◆ **WHAT YOU SHOULD DO**
Gather from the listing below each line that includes the word "execAesd", and copy it.

- Opening Delimiter -

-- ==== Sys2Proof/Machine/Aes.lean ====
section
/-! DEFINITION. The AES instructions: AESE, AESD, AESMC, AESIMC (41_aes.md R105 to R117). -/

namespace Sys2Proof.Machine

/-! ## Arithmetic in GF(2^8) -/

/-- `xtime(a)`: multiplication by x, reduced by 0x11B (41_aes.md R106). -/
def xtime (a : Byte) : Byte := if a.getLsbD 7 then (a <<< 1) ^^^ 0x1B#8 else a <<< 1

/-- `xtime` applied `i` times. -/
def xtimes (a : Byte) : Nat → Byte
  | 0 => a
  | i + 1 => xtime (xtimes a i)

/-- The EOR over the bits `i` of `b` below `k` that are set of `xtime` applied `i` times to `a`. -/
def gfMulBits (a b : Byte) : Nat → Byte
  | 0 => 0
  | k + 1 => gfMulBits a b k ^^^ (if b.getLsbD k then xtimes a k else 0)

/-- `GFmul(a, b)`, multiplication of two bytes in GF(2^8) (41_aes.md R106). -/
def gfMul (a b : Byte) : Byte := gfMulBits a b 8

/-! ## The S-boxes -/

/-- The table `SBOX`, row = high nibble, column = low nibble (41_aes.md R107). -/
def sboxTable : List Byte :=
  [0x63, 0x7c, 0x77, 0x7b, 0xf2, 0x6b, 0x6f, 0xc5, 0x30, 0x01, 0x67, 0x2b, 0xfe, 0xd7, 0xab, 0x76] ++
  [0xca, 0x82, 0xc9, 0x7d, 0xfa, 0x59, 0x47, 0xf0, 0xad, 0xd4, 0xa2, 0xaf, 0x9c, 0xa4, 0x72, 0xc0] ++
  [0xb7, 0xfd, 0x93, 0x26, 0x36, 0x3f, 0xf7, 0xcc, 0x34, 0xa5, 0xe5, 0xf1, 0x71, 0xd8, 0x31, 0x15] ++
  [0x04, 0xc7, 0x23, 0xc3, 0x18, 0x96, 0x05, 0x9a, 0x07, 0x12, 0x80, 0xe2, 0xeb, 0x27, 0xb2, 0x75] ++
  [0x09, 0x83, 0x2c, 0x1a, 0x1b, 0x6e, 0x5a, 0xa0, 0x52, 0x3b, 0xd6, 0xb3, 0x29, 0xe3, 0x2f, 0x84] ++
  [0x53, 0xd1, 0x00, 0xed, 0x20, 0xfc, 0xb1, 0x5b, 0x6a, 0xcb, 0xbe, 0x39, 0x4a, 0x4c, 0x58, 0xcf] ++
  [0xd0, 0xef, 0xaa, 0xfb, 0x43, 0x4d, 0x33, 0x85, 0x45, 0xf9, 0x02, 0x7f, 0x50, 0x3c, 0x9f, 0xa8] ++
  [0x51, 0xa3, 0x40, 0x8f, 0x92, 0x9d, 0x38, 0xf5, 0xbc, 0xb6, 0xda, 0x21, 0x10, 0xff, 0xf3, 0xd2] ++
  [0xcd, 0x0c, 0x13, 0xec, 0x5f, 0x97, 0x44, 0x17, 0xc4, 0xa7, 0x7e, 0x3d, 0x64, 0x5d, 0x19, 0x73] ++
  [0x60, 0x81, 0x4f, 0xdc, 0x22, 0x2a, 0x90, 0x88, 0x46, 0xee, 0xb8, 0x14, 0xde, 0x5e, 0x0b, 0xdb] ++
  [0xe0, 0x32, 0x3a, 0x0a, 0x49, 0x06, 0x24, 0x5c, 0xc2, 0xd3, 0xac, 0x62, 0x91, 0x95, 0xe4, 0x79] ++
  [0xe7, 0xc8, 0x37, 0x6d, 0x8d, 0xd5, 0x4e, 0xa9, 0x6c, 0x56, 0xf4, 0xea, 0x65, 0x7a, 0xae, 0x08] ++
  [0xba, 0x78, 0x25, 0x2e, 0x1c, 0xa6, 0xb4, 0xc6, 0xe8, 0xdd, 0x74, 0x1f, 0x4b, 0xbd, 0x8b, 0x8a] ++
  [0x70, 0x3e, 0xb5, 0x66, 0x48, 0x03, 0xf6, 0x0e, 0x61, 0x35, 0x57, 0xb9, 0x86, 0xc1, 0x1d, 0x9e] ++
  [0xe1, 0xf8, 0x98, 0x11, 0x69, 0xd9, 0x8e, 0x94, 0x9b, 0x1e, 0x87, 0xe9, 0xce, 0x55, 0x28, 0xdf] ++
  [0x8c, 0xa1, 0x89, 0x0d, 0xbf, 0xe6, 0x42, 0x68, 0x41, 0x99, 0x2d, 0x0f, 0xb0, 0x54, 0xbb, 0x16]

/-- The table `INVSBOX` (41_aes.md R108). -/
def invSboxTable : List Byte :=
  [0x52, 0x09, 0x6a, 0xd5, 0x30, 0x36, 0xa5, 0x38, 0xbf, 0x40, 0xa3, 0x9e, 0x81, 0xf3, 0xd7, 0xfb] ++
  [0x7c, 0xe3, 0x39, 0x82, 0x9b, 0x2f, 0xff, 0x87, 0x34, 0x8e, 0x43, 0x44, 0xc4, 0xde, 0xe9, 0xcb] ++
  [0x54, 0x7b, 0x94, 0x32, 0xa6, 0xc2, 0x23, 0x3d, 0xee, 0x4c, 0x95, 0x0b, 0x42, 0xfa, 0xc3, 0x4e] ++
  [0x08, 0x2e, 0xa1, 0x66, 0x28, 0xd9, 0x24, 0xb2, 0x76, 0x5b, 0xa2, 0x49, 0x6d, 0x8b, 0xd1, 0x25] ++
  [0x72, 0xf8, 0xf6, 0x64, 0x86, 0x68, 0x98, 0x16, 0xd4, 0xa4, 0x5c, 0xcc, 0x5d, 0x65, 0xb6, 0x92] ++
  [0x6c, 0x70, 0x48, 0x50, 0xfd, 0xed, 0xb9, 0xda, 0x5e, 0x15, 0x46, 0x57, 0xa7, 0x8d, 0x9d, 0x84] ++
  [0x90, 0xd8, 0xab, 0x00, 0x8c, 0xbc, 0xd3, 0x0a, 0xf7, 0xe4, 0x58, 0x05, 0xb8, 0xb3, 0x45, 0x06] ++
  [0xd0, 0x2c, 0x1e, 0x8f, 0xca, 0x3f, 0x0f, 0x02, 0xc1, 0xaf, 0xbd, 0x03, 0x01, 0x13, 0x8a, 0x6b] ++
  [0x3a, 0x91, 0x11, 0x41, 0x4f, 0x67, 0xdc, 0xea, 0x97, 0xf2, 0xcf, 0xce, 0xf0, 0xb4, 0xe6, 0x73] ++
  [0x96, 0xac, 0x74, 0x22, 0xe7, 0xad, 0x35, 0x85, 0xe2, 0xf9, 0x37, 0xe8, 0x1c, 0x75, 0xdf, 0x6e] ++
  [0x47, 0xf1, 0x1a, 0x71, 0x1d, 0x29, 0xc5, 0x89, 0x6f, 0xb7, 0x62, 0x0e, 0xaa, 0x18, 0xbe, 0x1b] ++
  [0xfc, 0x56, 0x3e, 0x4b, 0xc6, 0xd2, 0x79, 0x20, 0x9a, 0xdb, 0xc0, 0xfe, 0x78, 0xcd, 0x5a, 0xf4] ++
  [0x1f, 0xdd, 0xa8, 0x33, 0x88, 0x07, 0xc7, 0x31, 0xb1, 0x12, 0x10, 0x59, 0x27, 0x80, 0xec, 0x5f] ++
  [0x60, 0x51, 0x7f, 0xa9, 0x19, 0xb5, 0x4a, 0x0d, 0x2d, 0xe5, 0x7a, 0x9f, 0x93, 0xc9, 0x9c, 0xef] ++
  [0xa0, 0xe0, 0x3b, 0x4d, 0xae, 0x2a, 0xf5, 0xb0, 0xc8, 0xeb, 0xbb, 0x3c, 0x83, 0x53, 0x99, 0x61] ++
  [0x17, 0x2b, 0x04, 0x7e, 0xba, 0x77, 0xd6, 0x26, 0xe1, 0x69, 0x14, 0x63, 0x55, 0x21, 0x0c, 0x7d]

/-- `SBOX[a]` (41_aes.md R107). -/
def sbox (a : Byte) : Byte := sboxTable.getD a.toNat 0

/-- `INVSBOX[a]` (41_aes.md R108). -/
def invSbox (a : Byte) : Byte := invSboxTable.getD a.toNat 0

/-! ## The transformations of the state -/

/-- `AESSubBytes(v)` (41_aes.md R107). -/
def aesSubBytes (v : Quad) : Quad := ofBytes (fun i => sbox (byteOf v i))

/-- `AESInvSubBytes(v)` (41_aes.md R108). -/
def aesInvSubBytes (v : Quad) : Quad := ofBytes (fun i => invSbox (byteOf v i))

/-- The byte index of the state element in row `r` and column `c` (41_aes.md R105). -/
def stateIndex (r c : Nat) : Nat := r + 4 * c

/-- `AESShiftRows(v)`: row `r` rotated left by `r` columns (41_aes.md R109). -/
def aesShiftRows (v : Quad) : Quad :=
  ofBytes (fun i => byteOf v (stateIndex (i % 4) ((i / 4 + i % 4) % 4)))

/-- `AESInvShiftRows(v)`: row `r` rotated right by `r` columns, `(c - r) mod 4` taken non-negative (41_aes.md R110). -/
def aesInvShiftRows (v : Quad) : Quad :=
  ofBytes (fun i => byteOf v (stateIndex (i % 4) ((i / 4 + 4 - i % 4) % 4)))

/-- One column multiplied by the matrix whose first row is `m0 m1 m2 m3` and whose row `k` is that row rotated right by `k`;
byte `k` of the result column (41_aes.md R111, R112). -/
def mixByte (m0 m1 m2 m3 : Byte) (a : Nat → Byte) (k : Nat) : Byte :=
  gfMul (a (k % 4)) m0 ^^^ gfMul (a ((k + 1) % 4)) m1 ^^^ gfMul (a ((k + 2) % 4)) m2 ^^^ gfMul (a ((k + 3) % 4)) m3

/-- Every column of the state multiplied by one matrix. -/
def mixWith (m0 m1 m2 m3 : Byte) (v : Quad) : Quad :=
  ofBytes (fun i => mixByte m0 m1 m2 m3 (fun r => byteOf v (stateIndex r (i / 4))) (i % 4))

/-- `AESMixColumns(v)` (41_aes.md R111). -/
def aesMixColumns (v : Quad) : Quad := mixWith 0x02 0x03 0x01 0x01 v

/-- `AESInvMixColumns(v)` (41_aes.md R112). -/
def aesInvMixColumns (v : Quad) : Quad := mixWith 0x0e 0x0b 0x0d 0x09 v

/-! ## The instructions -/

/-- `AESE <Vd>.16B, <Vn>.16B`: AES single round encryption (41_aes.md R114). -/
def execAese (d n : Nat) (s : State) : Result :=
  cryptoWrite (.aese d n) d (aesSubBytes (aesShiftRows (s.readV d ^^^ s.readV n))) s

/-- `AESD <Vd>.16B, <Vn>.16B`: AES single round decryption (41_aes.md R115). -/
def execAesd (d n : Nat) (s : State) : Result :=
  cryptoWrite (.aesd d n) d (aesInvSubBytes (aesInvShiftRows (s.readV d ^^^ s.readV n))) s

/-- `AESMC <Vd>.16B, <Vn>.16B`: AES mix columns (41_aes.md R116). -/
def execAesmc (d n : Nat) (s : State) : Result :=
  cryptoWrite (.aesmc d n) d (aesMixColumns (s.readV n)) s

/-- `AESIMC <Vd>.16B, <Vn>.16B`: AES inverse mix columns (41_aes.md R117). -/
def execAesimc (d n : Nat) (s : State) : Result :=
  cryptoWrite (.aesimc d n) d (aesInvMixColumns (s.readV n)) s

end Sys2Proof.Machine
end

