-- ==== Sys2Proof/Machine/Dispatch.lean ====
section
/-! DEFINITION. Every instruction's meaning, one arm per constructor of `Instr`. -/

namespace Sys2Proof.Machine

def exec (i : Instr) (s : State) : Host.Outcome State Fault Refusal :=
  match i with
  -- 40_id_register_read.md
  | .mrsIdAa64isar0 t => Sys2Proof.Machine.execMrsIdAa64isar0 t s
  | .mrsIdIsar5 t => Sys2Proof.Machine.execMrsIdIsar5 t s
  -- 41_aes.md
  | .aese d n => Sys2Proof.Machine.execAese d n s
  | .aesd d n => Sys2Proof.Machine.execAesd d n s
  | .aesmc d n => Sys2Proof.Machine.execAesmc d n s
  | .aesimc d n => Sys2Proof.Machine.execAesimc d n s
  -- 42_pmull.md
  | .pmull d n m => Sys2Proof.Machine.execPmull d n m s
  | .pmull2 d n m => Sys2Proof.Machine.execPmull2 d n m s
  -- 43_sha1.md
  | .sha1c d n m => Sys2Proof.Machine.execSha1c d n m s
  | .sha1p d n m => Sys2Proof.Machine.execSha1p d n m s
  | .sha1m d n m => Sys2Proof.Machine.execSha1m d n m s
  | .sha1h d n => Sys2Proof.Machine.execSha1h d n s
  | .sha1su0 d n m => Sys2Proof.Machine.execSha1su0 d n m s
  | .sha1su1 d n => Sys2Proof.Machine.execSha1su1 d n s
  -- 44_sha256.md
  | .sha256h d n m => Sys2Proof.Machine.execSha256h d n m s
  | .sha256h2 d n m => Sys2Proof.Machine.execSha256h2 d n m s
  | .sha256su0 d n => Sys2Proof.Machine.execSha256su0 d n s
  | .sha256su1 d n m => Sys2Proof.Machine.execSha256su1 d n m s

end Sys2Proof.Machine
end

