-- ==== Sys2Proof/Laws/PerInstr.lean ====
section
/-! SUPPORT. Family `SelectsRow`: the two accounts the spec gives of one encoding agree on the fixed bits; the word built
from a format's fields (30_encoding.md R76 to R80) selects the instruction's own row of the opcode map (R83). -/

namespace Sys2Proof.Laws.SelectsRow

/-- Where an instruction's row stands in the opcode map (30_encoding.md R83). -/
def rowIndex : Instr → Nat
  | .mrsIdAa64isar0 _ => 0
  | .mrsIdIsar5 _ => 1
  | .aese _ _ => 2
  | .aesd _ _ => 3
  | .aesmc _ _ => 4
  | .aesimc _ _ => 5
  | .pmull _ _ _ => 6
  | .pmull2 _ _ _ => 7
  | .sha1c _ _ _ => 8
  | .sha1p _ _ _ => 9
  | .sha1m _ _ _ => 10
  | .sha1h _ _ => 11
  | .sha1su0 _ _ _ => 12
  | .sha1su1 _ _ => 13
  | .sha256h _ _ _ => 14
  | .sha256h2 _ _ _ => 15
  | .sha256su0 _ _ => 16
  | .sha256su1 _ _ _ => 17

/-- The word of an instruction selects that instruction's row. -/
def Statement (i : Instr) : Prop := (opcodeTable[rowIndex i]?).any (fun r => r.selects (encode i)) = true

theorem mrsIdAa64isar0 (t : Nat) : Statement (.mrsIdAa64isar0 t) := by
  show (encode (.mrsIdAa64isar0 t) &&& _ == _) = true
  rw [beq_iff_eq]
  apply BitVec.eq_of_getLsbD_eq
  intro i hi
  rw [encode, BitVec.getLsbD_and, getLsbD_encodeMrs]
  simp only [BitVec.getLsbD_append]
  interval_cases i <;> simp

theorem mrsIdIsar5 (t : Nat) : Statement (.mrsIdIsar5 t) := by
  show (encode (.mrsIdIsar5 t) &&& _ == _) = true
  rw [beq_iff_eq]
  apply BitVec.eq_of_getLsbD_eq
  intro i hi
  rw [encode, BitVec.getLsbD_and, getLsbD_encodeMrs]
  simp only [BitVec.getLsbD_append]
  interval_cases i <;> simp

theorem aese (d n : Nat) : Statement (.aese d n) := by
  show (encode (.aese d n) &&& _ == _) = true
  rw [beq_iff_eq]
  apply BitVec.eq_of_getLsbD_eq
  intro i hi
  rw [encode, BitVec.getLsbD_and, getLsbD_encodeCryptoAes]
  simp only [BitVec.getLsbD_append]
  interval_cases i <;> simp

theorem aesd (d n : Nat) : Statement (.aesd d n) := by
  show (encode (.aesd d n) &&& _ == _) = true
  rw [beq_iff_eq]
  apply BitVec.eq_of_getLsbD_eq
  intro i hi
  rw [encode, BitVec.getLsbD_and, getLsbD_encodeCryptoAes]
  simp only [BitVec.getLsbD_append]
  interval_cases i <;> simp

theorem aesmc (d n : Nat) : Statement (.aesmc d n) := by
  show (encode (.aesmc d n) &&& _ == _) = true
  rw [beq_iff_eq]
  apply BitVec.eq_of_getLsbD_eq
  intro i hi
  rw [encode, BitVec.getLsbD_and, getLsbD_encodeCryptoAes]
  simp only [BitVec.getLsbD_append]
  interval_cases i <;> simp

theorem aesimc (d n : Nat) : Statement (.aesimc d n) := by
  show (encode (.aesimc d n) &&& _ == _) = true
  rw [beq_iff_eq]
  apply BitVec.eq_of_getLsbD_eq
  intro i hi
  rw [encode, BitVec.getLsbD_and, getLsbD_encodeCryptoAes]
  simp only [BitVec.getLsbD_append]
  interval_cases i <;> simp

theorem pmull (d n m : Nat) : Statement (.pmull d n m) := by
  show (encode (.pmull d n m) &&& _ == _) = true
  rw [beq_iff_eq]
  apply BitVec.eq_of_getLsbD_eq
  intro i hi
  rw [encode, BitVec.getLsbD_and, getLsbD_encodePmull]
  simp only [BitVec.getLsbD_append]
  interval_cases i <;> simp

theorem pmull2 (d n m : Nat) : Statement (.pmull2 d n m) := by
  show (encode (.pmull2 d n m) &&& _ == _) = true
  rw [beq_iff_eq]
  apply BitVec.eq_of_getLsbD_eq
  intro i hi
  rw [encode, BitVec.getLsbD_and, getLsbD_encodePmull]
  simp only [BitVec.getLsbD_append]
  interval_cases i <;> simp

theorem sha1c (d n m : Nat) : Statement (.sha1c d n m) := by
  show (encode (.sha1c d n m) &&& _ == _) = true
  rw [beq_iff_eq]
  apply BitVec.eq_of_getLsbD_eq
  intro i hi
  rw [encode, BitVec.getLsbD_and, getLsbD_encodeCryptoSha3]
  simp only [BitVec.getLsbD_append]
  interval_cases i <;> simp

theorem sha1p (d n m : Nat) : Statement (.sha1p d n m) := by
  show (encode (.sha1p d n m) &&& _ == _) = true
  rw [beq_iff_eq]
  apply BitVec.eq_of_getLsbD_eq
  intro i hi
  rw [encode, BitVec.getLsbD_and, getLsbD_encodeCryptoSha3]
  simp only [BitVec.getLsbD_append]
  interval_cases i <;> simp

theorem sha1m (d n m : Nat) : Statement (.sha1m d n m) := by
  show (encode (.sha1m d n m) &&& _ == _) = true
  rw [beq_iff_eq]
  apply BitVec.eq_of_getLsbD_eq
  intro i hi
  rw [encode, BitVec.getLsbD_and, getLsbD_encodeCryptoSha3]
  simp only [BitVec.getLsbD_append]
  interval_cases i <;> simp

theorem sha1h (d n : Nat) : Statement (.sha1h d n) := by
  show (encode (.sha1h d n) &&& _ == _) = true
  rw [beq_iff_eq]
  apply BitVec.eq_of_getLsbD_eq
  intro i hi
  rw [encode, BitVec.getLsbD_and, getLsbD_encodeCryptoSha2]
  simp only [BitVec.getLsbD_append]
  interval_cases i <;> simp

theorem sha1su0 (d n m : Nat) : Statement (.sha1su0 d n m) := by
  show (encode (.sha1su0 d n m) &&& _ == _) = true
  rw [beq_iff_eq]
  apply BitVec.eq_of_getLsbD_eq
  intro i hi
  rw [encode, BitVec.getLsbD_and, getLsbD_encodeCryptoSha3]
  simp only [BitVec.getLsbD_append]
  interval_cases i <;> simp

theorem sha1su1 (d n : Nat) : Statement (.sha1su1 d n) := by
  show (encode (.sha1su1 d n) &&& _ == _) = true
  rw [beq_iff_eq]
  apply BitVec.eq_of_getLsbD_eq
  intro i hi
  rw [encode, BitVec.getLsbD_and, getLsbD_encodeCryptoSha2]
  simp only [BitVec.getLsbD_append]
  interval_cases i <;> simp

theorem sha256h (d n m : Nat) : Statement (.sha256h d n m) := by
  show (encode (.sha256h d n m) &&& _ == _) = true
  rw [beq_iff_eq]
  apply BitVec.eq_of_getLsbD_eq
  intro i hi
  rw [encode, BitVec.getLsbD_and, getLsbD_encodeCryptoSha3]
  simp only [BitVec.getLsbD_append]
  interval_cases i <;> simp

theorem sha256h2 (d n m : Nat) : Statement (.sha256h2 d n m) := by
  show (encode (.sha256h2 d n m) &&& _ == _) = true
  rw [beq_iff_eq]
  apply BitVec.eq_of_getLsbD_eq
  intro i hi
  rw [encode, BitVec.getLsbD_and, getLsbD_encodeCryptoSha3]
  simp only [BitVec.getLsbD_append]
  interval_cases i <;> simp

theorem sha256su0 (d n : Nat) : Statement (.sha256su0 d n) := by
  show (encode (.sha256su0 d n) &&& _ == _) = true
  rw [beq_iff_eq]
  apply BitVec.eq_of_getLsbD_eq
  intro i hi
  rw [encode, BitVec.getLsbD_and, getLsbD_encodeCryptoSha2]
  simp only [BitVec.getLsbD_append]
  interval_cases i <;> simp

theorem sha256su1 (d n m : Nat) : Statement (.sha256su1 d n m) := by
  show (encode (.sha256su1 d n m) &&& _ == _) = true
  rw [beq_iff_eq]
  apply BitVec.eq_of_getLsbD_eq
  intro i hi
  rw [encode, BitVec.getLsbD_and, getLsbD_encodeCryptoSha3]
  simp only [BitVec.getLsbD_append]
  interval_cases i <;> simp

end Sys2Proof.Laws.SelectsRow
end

- Closing Delimiter -

◆ **ANSWER TO THIS EXERCISE**
def execAesd (d n : Nat) (s : State) : Result :=
  | .aesd d n => Sys2Proof.Machine.execAesd d n s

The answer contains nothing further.